I solved a simple pendulum problem as follows (please see the above figure):

By the Newton's second law,

$$m\ddot{\vec{r}}=-ml\dot{\theta}^2\begin{pmatrix}\cos\theta \\ \sin\theta\end{pmatrix}+ml\ddot{\theta}\begin{pmatrix}-\sin\theta \\ \cos\theta\end{pmatrix}=mg\cos\theta\begin{pmatrix}\cos\theta \\ \sin\theta\end{pmatrix}-mg\sin\theta\begin{pmatrix}-\sin\theta \\ \cos\theta \end{pmatrix}.$$
From this equation, we get the following two differential equations:
$\dot{\theta}^2=-\frac{g}{l}\cos\theta.$
$\ddot{\theta}=-\frac{g}{l}\sin\theta.$

If $\theta$ satisfies $\dot{\theta}^2=-\frac{g}{l}\cos\theta$, then does $\theta$ satisfy $\ddot{\theta}=-\frac{g}{l}\sin\theta$?
If $\theta$ satisfies $\ddot{\theta}=-\frac{g}{l}\sin\theta$, then does $\theta$ satisfy $\dot{\theta}^2=-\frac{g}{l}\cos\theta$?

Answer 1

The derived equations do not account for the tension ${\bf T}$ constraining the bob.
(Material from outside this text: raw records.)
/-- putServer leaves every other field as it was. -/
@[simp] theorem State.putServer_frame (s : State) (v : Server) :
    (s.putServer v).agenda = s.agenda ∧ (s.putServer v).subj = s.subj ∧ (s.putServer v).focus = s.focus ∧
    (s.putServer v).cpu = s.cpu ∧ (s.putServer v).part = s.part ∧ (s.putServer v).pkg = s.pkg ∧
    (s.putServer v).time = s.time ∧ (s.putServer v).dies = s.dies ∧ (s.putServer v).cores = s.cores ∧
    (s.putServer v).procs = s.procs ∧ (s.putServer v).regions = s.regions ∧
    (s.putServer v).loaderWins = s.loaderWins ∧ (s.putServer v).placed = s.placed ∧
    (s.putServer v).placements = s.placements ∧ (s.putServer v).mem = s.mem ∧ (s.putServer v).empty = s.empty ∧
    (s.putServer v).marks = s.marks ∧ (s.putServer v).latent = s.latent ∧ (s.putServer v).hbm = s.hbm ∧
    (s.putServer v).hbmMarks = s.hbmMarks ∧ (s.putServer v).far = s.far ∧ (s.putServer v).farMarks = s.farMarks ∧
    (s.putServer v).host = s.host ∧ (s.putServer v).watches = s.watches ∧ (s.putServer v).rsvs = s.rsvs ∧
    (s.putServer v).packets = s.packets ∧ (s.putServer v).flits = s.flits ∧ (s.putServer v).loanMsgs = s.loanMsgs ∧
    (s.putServer v).probes = s.probes ∧ (s.putServer v).transfers = s.transfers ∧
    (s.putServer v).channels = s.channels ∧ (s.putServer v).barriers = s.barriers ∧
    (s.putServer v).requests = s.requests ∧ (s.putServer v).groups = s.groups ∧
    (s.putServer v).hostQueues = s.hostQueues ∧ (s.putServer v).threads = s.threads ∧
    (s.putServer v).books = s.books ∧ (s.putServer v).grants = s.grants ∧ (s.putServer v).edgeGrants = s.edgeGrants ∧
    (s.putServer v).sems = s.sems ∧ (s.putServer v).semOwners = s.semOwners ∧ (s.putServer v).triggers = s.triggers ∧
    (s.putServer v).trigWrites = s.trigWrites ∧ (s.putServer v).managerRecords = s.managerRecords ∧
    (s.putServer v).mailbox = s.mailbox ∧ (s.putServer v).errorRings = s.errorRings ∧ (s.putServer v).irqs = s.irqs ∧
    (s.putServer v).framesOut = s.framesOut ∧ (s.putServer v).acksOut = s.acksOut ∧ (s.putServer v).uaOut = s.uaOut ∧
    (s.putServer v).reports = s.reports ∧ (s.putServer v).reclock = s.reclock ∧
    (s.putServer v).affected = s.affected ∧ (s.putServer v).loftUsed = s.loftUsed ∧
    (s.putServer v).bookHashes = s.bookHashes ∧ (s.putServer v).nextPid = s.nextPid ∧
    (s.putServer v).nextRegion = s.nextRegion ∧ (s.putServer v).nextId = s.nextId ∧
    (s.putServer v).free = s.free := by
  refine ⟨?_, ?_, ?_, ?_, ?_, ?_, ?_, ?_, ?_, ?_, ?_, ?_, ?_, ?_, ?_, ?_, ?_, ?_, ?_, ?_, ?_, ?_, ?_, ?_, ?_, ?_, ?_, ?_, ?_, ?_, ?_, ?_, ?_, ?_, ?_, ?_, ?_, ?_, ?_, ?_, ?_, ?_, ?_, ?_, ?_, ?_, ?_, ?_, ?_, ?_, ?_, ?_, ?_, ?_, ?_, ?_, ?_, ?_, ?_⟩ <;> rfl

/-- modServer leaves every other field as it was. -/
@[simp] theorem State.modServer_frame (s : State) (n : Nat) (f : Server → Server) :
    (s.modServer n f).agenda = s.agenda ∧ (s.modServer n f).subj = s.subj ∧ (s.modServer n f).focus = s.focus ∧
    (s.modServer n f).cpu = s.cpu ∧ (s.modServer n f).part = s.part ∧ (s.modServer n f).pkg = s.pkg ∧
    (s.modServer n f).time = s.time ∧ (s.modServer n f).dies = s.dies ∧ (s.modServer n f).cores = s.cores ∧
    (s.modServer n f).procs = s.procs ∧ (s.modServer n f).regions = s.regions ∧
    (s.modServer n f).loaderWins = s.loaderWins ∧ (s.modServer n f).placed = s.placed ∧
    (s.modServer n f).placements = s.placements ∧ (s.modServer n f).mem = s.mem ∧ (s.modServer n f).empty = s.empty ∧
    (s.modServer n f).marks = s.marks ∧ (s.modServer n f).latent = s.latent ∧ (s.modServer n f).hbm = s.hbm ∧
    (s.modServer n f).hbmMarks = s.hbmMarks ∧ (s.modServer n f).far = s.far ∧
    (s.modServer n f).farMarks = s.farMarks ∧ (s.modServer n f).host = s.host ∧
    (s.modServer n f).watches = s.watches ∧ (s.modServer n f).rsvs = s.rsvs ∧ (s.modServer n f).packets = s.packets ∧
    (s.modServer n f).flits = s.flits ∧ (s.modServer n f).loanMsgs = s.loanMsgs ∧
    (s.modServer n f).probes = s.probes ∧ (s.modServer n f).transfers = s.transfers ∧
    (s.modServer n f).channels = s.channels ∧ (s.modServer n f).barriers = s.barriers ∧
    (s.modServer n f).requests = s.requests ∧ (s.modServer n f).groups = s.groups ∧
    (s.modServer n f).hostQueues = s.hostQueues ∧ (s.modServer n f).threads = s.threads ∧
    (s.modServer n f).books = s.books ∧ (s.modServer n f).grants = s.grants ∧
    (s.modServer n f).edgeGrants = s.edgeGrants ∧ (s.modServer n f).sems = s.sems ∧
    (s.modServer n f).semOwners = s.semOwners ∧ (s.modServer n f).triggers = s.triggers ∧
    (s.modServer n f).trigWrites = s.trigWrites ∧ (s.modServer n f).managerRecords = s.managerRecords ∧
    (s.modServer n f).mailbox = s.mailbox ∧ (s.modServer n f).errorRings = s.errorRings ∧
    (s.modServer n f).irqs = s.irqs ∧ (s.modServer n f).framesOut = s.framesOut ∧
    (s.modServer n f).acksOut = s.acksOut ∧ (s.modServer n f).uaOut = s.uaOut ∧
    (s.modServer n f).reports = s.reports ∧ (s.modServer n f).reclock = s.reclock ∧
    (s.modServer n f).affected = s.affected ∧ (s.modServer n f).loftUsed = s.loftUsed ∧
    (s.modServer n f).bookHashes = s.bookHashes ∧ (s.modServer n f).nextPid = s.nextPid ∧
    (s.modServer n f).nextRegion = s.nextRegion ∧ (s.modServer n f).nextId = s.nextId ∧
    (s.modServer n f).free = s.free := by
  refine ⟨?_, ?_, ?_, ?_, ?_, ?_, ?_, ?_, ?_, ?_, ?_, ?_, ?_, ?_, ?_, ?_, ?_, ?_, ?_, ?_, ?_, ?_, ?_, ?_, ?_, ?_, ?_, ?_, ?_, ?_, ?_, ?_, ?_, ?_, ?_, ?_, ?_, ?_, ?_, ?_, ?_, ?_, ?_, ?_, ?_, ?_, ?_, ?_, ?_, ?_, ?_, ?_, ?_, ?_, ?_, ?_, ?_, ?_, ?_⟩ <;> rfl

/-- freshId leaves every other field as it was. -/
@[simp] theorem State.freshId_frame (s : State)  :
    (s.freshId.2).agenda = s.agenda ∧ (s.freshId.2).subj = s.subj ∧ (s.freshId.2).focus = s.focus ∧
    (s.freshId.2).cpu = s.cpu ∧ (s.freshId.2).part = s.part ∧ (s.freshId.2).pkg = s.pkg ∧
    (s.freshId.2).time = s.time ∧ (s.freshId.2).dies = s.dies ∧ (s.freshId.2).cores = s.cores ∧
    (s.freshId.2).procs = s.procs ∧ (s.freshId.2).regions = s.regions ∧ (s.freshId.2).loaderWins = s.loaderWins ∧
    (s.freshId.2).placed = s.placed ∧ (s.freshId.2).placements = s.placements ∧ (s.freshId.2).mem = s.mem ∧
    (s.freshId.2).empty = s.empty ∧ (s.freshId.2).marks = s.marks ∧ (s.freshId.2).latent = s.latent ∧
    (s.freshId.2).hbm = s.hbm ∧ (s.freshId.2).hbmMarks = s.hbmMarks ∧ (s.freshId.2).far = s.far ∧
    (s.freshId.2).farMarks = s.farMarks ∧ (s.freshId.2).host = s.host ∧ (s.freshId.2).watches = s.watches ∧
    (s.freshId.2).rsvs = s.rsvs ∧ (s.freshId.2).packets = s.packets ∧ (s.freshId.2).flits = s.flits ∧
    (s.freshId.2).loanMsgs = s.loanMsgs ∧ (s.freshId.2).probes = s.probes ∧ (s.freshId.2).transfers = s.transfers ∧
    (s.freshId.2).channels = s.channels ∧ (s.freshId.2).barriers = s.barriers ∧ (s.freshId.2).requests = s.requests ∧
    (s.freshId.2).servers = s.servers ∧ (s.freshId.2).groups = s.groups ∧ (s.freshId.2).hostQueues = s.hostQueues ∧
    (s.freshId.2).threads = s.threads ∧ (s.freshId.2).books = s.books ∧ (s.freshId.2).grants = s.grants ∧
    (s.freshId.2).edgeGrants = s.edgeGrants ∧ (s.freshId.2).sems = s.sems ∧ (s.freshId.2).semOwners = s.semOwners ∧
    (s.freshId.2).triggers = s.triggers ∧ (s.freshId.2).trigWrites = s.trigWrites ∧
    (s.freshId.2).managerRecords = s.managerRecords ∧ (s.freshId.2).mailbox = s.mailbox ∧
    (s.freshId.2).errorRings = s.errorRings ∧ (s.freshId.2).irqs = s.irqs ∧ (s.freshId.2).framesOut = s.framesOut ∧
    (s.freshId.2).acksOut = s.acksOut ∧ (s.freshId.2).uaOut = s.uaOut ∧ (s.freshId.2).reports = s.reports ∧
    (s.freshId.2).reclock = s.reclock ∧ (s.freshId.2).affected = s.affected ∧ (s.freshId.2).loftUsed = s.loftUsed ∧
    (s.freshId.2).bookHashes = s.bookHashes ∧ (s.freshId.2).nextPid = s.nextPid ∧
    (s.freshId.2).nextRegion = s.nextRegion ∧ (s.freshId.2).free = s.free := by
  refine ⟨?_, ?_, ?_, ?_, ?_, ?_, ?_, ?_, ?_, ?_, ?_, ?_, ?_, ?_, ?_, ?_, ?_, ?_, ?_, ?_, ?_, ?_, ?_, ?_, ?_, ?_, ?_, ?_, ?_, ?_, ?_, ?_, ?_, ?_, ?_, ?_, ?_, ?_, ?_, ?_, ?_, ?_, ?_, ?_, ?_, ?_, ?_, ?_, ?_, ?_, ?_, ?_, ?_, ?_, ?_, ?_, ?_, ?_, ?_⟩ <;> rfl

/-- setFull leaves every other field as it was. -/
@[simp] theorem State.setFull_frame (s : State) (w : Nat) (full : Bool) :
    (s.setFull w full).agenda = s.agenda ∧ (s.setFull w full).subj = s.subj ∧ (s.setFull w full).focus = s.focus ∧
    (s.setFull w full).cpu = s.cpu ∧ (s.setFull w full).part = s.part ∧ (s.setFull w full).pkg = s.pkg ∧
    (s.setFull w full).time = s.time ∧ (s.setFull w full).dies = s.dies ∧ (s.setFull w full).cores = s.cores ∧
    (s.setFull w full).procs = s.procs ∧ (s.setFull w full).regions = s.regions ∧
    (s.setFull w full).loaderWins = s.loaderWins ∧ (s.setFull w full).placed = s.placed ∧
    (s.setFull w full).placements = s.placements ∧ (s.setFull w full).mem = s.mem ∧
    (s.setFull w full).marks = s.marks ∧ (s.setFull w full).latent = s.latent ∧ (s.setFull w full).hbm = s.hbm ∧
    (s.setFull w full).hbmMarks = s.hbmMarks ∧ (s.setFull w full).far = s.far ∧
    (s.setFull w full).farMarks = s.farMarks ∧ (s.setFull w full).host = s.host ∧
    (s.setFull w full).watches = s.watches ∧ (s.setFull w full).rsvs = s.rsvs ∧
    (s.setFull w full).packets = s.packets ∧ (s.setFull w full).flits = s.flits ∧
    (s.setFull w full).loanMsgs = s.loanMsgs ∧ (s.setFull w full).probes = s.probes ∧
    (s.setFull w full).transfers = s.transfers ∧ (s.setFull w full).channels = s.channels ∧
    (s.setFull w full).barriers = s.barriers ∧ (s.setFull w full).requests = s.requests ∧
    (s.setFull w full).servers = s.servers ∧ (s.setFull w full).groups = s.groups ∧
    (s.setFull w full).hostQueues = s.hostQueues ∧ (s.setFull w full).threads = s.threads ∧
    (s.setFull w full).books = s.books ∧ (s.setFull w full).grants = s.grants ∧
    (s.setFull w full).edgeGrants = s.edgeGrants ∧ (s.setFull w full).sems = s.sems ∧
    (s.setFull w full).semOwners = s.semOwners ∧ (s.setFull w full).triggers = s.triggers ∧
    (s.setFull w full).trigWrites = s.trigWrites ∧ (s.setFull w full).managerRecords = s.managerRecords ∧
    (s.setFull w full).mailbox = s.mailbox ∧ (s.setFull w full).errorRings = s.errorRings ∧
    (s.setFull w full).irqs = s.irqs ∧ (s.setFull w full).framesOut = s.framesOut ∧
    (s.setFull w full).acksOut = s.acksOut ∧ (s.setFull w full).uaOut = s.uaOut ∧
    (s.setFull w full).reports = s.reports ∧ (s.setFull w full).reclock = s.reclock ∧
    (s.setFull w full).affected = s.affected ∧ (s.setFull w full).loftUsed = s.loftUsed ∧
    (s.setFull w full).bookHashes = s.bookHashes ∧ (s.setFull w full).nextPid = s.nextPid ∧
    (s.setFull w full).nextRegion = s.nextRegion ∧ (s.setFull w full).nextId = s.nextId ∧
    (s.setFull w full).free = s.free := by
  refine ⟨?_, ?_, ?_, ?_, ?_, ?_, ?_, ?_, ?_, ?_, ?_, ?_, ?_, ?_, ?_, ?_, ?_, ?_, ?_, ?_, ?_, ?_, ?_, ?_, ?_, ?_, ?_, ?_, ?_, ?_, ?_, ?_, ?_, ?_, ?_, ?_, ?_, ?_, ?_, ?_, ?_, ?_, ?_, ?_, ?_, ?_, ?_, ?_, ?_, ?_, ?_, ?_, ?_, ?_, ?_, ?_, ?_, ?_, ?_⟩ <;> rfl

/-- modPacket leaves every other field as it was. -/
@[simp] theorem State.modPacket_frame (s : State) (id : Nat) (f : Packet → Packet) :
    (s.modPacket id f).agenda = s.agenda ∧ (s.modPacket id f).subj = s.subj ∧ (s.modPacket id f).focus = s.focus ∧
    (s.modPacket id f).cpu = s.cpu ∧ (s.modPacket id f).part = s.part ∧ (s.modPacket id f).pkg = s.pkg ∧
    (s.modPacket id f).time = s.time ∧ (s.modPacket id f).dies = s.dies ∧ (s.modPacket id f).cores = s.cores ∧
    (s.modPacket id f).procs = s.procs ∧ (s.modPacket id f).regions = s.regions ∧
    (s.modPacket id f).loaderWins = s.loaderWins ∧ (s.modPacket id f).placed = s.placed ∧
    (s.modPacket id f).placements = s.placements ∧ (s.modPacket id f).mem = s.mem ∧
    (s.modPacket id f).empty = s.empty ∧ (s.modPacket id f).marks = s.marks ∧ (s.modPacket id f).latent = s.latent ∧
    (s.modPacket id f).hbm = s.hbm ∧ (s.modPacket id f).hbmMarks = s.hbmMarks ∧ (s.modPacket id f).far = s.far ∧
    (s.modPacket id f).farMarks = s.farMarks ∧ (s.modPacket id f).host = s.host ∧
    (s.modPacket id f).watches = s.watches ∧ (s.modPacket id f).rsvs = s.rsvs ∧ (s.modPacket id f).flits = s.flits ∧
    (s.modPacket id f).loanMsgs = s.loanMsgs ∧ (s.modPacket id f).probes = s.probes ∧
    (s.modPacket id f).transfers = s.transfers ∧ (s.modPacket id f).channels = s.channels ∧
    (s.modPacket id f).barriers = s.barriers ∧ (s.modPacket id f).requests = s.requests ∧
    (s.modPacket id f).servers = s.servers ∧ (s.modPacket id f).groups = s.groups ∧
    (s.modPacket id f).hostQueues = s.hostQueues ∧ (s.modPacket id f).threads = s.threads ∧
    (s.modPacket id f).books = s.books ∧ (s.modPacket id f).grants = s.grants ∧
    (s.modPacket id f).edgeGrants = s.edgeGrants ∧ (s.modPacket id f).sems = s.sems ∧
    (s.modPacket id f).semOwners = s.semOwners ∧ (s.modPacket id f).triggers = s.triggers ∧
    (s.modPacket id f).trigWrites = s.trigWrites ∧ (s.modPacket id f).managerRecords = s.managerRecords ∧
    (s.modPacket id f).mailbox = s.mailbox ∧ (s.modPacket id f).errorRings = s.errorRings ∧
    (s.modPacket id f).irqs = s.irqs ∧ (s.modPacket id f).framesOut = s.framesOut ∧
    (s.modPacket id f).acksOut = s.acksOut ∧ (s.modPacket id f).uaOut = s.uaOut ∧
    (s.modPacket id f).reports = s.reports ∧ (s.modPacket id f).reclock = s.reclock ∧
    (s.modPacket id f).affected = s.affected ∧ (s.modPacket id f).loftUsed = s.loftUsed ∧
    (s.modPacket id f).bookHashes = s.bookHashes ∧ (s.modPacket id f).nextPid = s.nextPid ∧
    (s.modPacket id f).nextRegion = s.nextRegion ∧ (s.modPacket id f).nextId = s.nextId ∧
    (s.modPacket id f).free = s.free := by
  refine ⟨?_, ?_, ?_, ?_, ?_, ?_, ?_, ?_, ?_, ?_, ?_, ?_, ?_, ?_, ?_, ?_, ?_, ?_, ?_, ?_, ?_, ?_, ?_, ?_, ?_, ?_, ?_, ?_, ?_, ?_, ?_, ?_, ?_, ?_, ?_, ?_, ?_, ?_, ?_, ?_, ?_, ?_, ?_, ?_, ?_, ?_, ?_, ?_, ?_, ?_, ?_, ?_, ?_, ?_, ?_, ?_, ?_, ?_, ?_⟩ <;> rfl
Conveniently, though, this means that we can describe our system correctly with a single degree of freedom.

If we denote the angular displacement by $\theta$, the displacement along the arc of radius $l$ centered at the top of the pendulum is $l \theta$, and so its tangential acceleration is $l \ddot\theta$. Drawing a right triangle shows that the tangential force is $-mg \sin \theta$ (and, incidentally, $T = mg \cos\theta$, though we don't need that fact to derive the equation of motion). Now, Newton's Second Law gives that $$m l \ddot \theta = -mg \sin \theta,$$ and canceling and rearranging gives the classical pendulum equation, $$\ddot\theta = -\frac{g}{l} \sin \theta .$$ To recover an equation in $\dot\theta$, we can multiply both sides by $\dot\theta$ and integrate, yielding $$\frac{1}{2} \dot\theta^2 = \frac{g}{l} (\cos \theta + C)$$ for some constant $C$ that we can express, e.g., in terms of the energy of the system or the maximum angular displacement.

Answer 2

Mathematically, not really.

I noticed that your formula for pendulum is not correct. You might mean these: $$\frac{\dot{\theta}^2}{2} = \frac{g}{l} \cos(\theta)$$ and $$\ddot{\theta} = -\frac{g}{l} \sin(\theta)$$

The trivial counterexample is $\theta \equiv \pi /2$, where $\dot{\theta}^2/2=\frac{g}{l}\cos\theta = 0$ but $\ddot{\theta}=0 \ne -\frac{g}{l}\sin\theta$.

In that case, you may assume that $\theta$ is not a constant.

By taking derivative, you get $\ddot{\theta}\dot{\theta}=\frac{g}{l}\sin\theta \dot{\theta}$ and you can cancel $\dot{\theta}$ because $\theta$ is not a constant, then you get $\ddot{\theta} = -\frac{g}{l}\sin\theta$. However, if you have $\ddot{\theta} = -\frac{g}{l}\sin\theta$, then you can't get $\frac{\dot{\theta}^2}{2} = \frac{g}{l} \cos(\theta)$, because actually $\frac{\dot{\theta}^2}{2} = \frac{g}{l} \cos(\theta) + C$.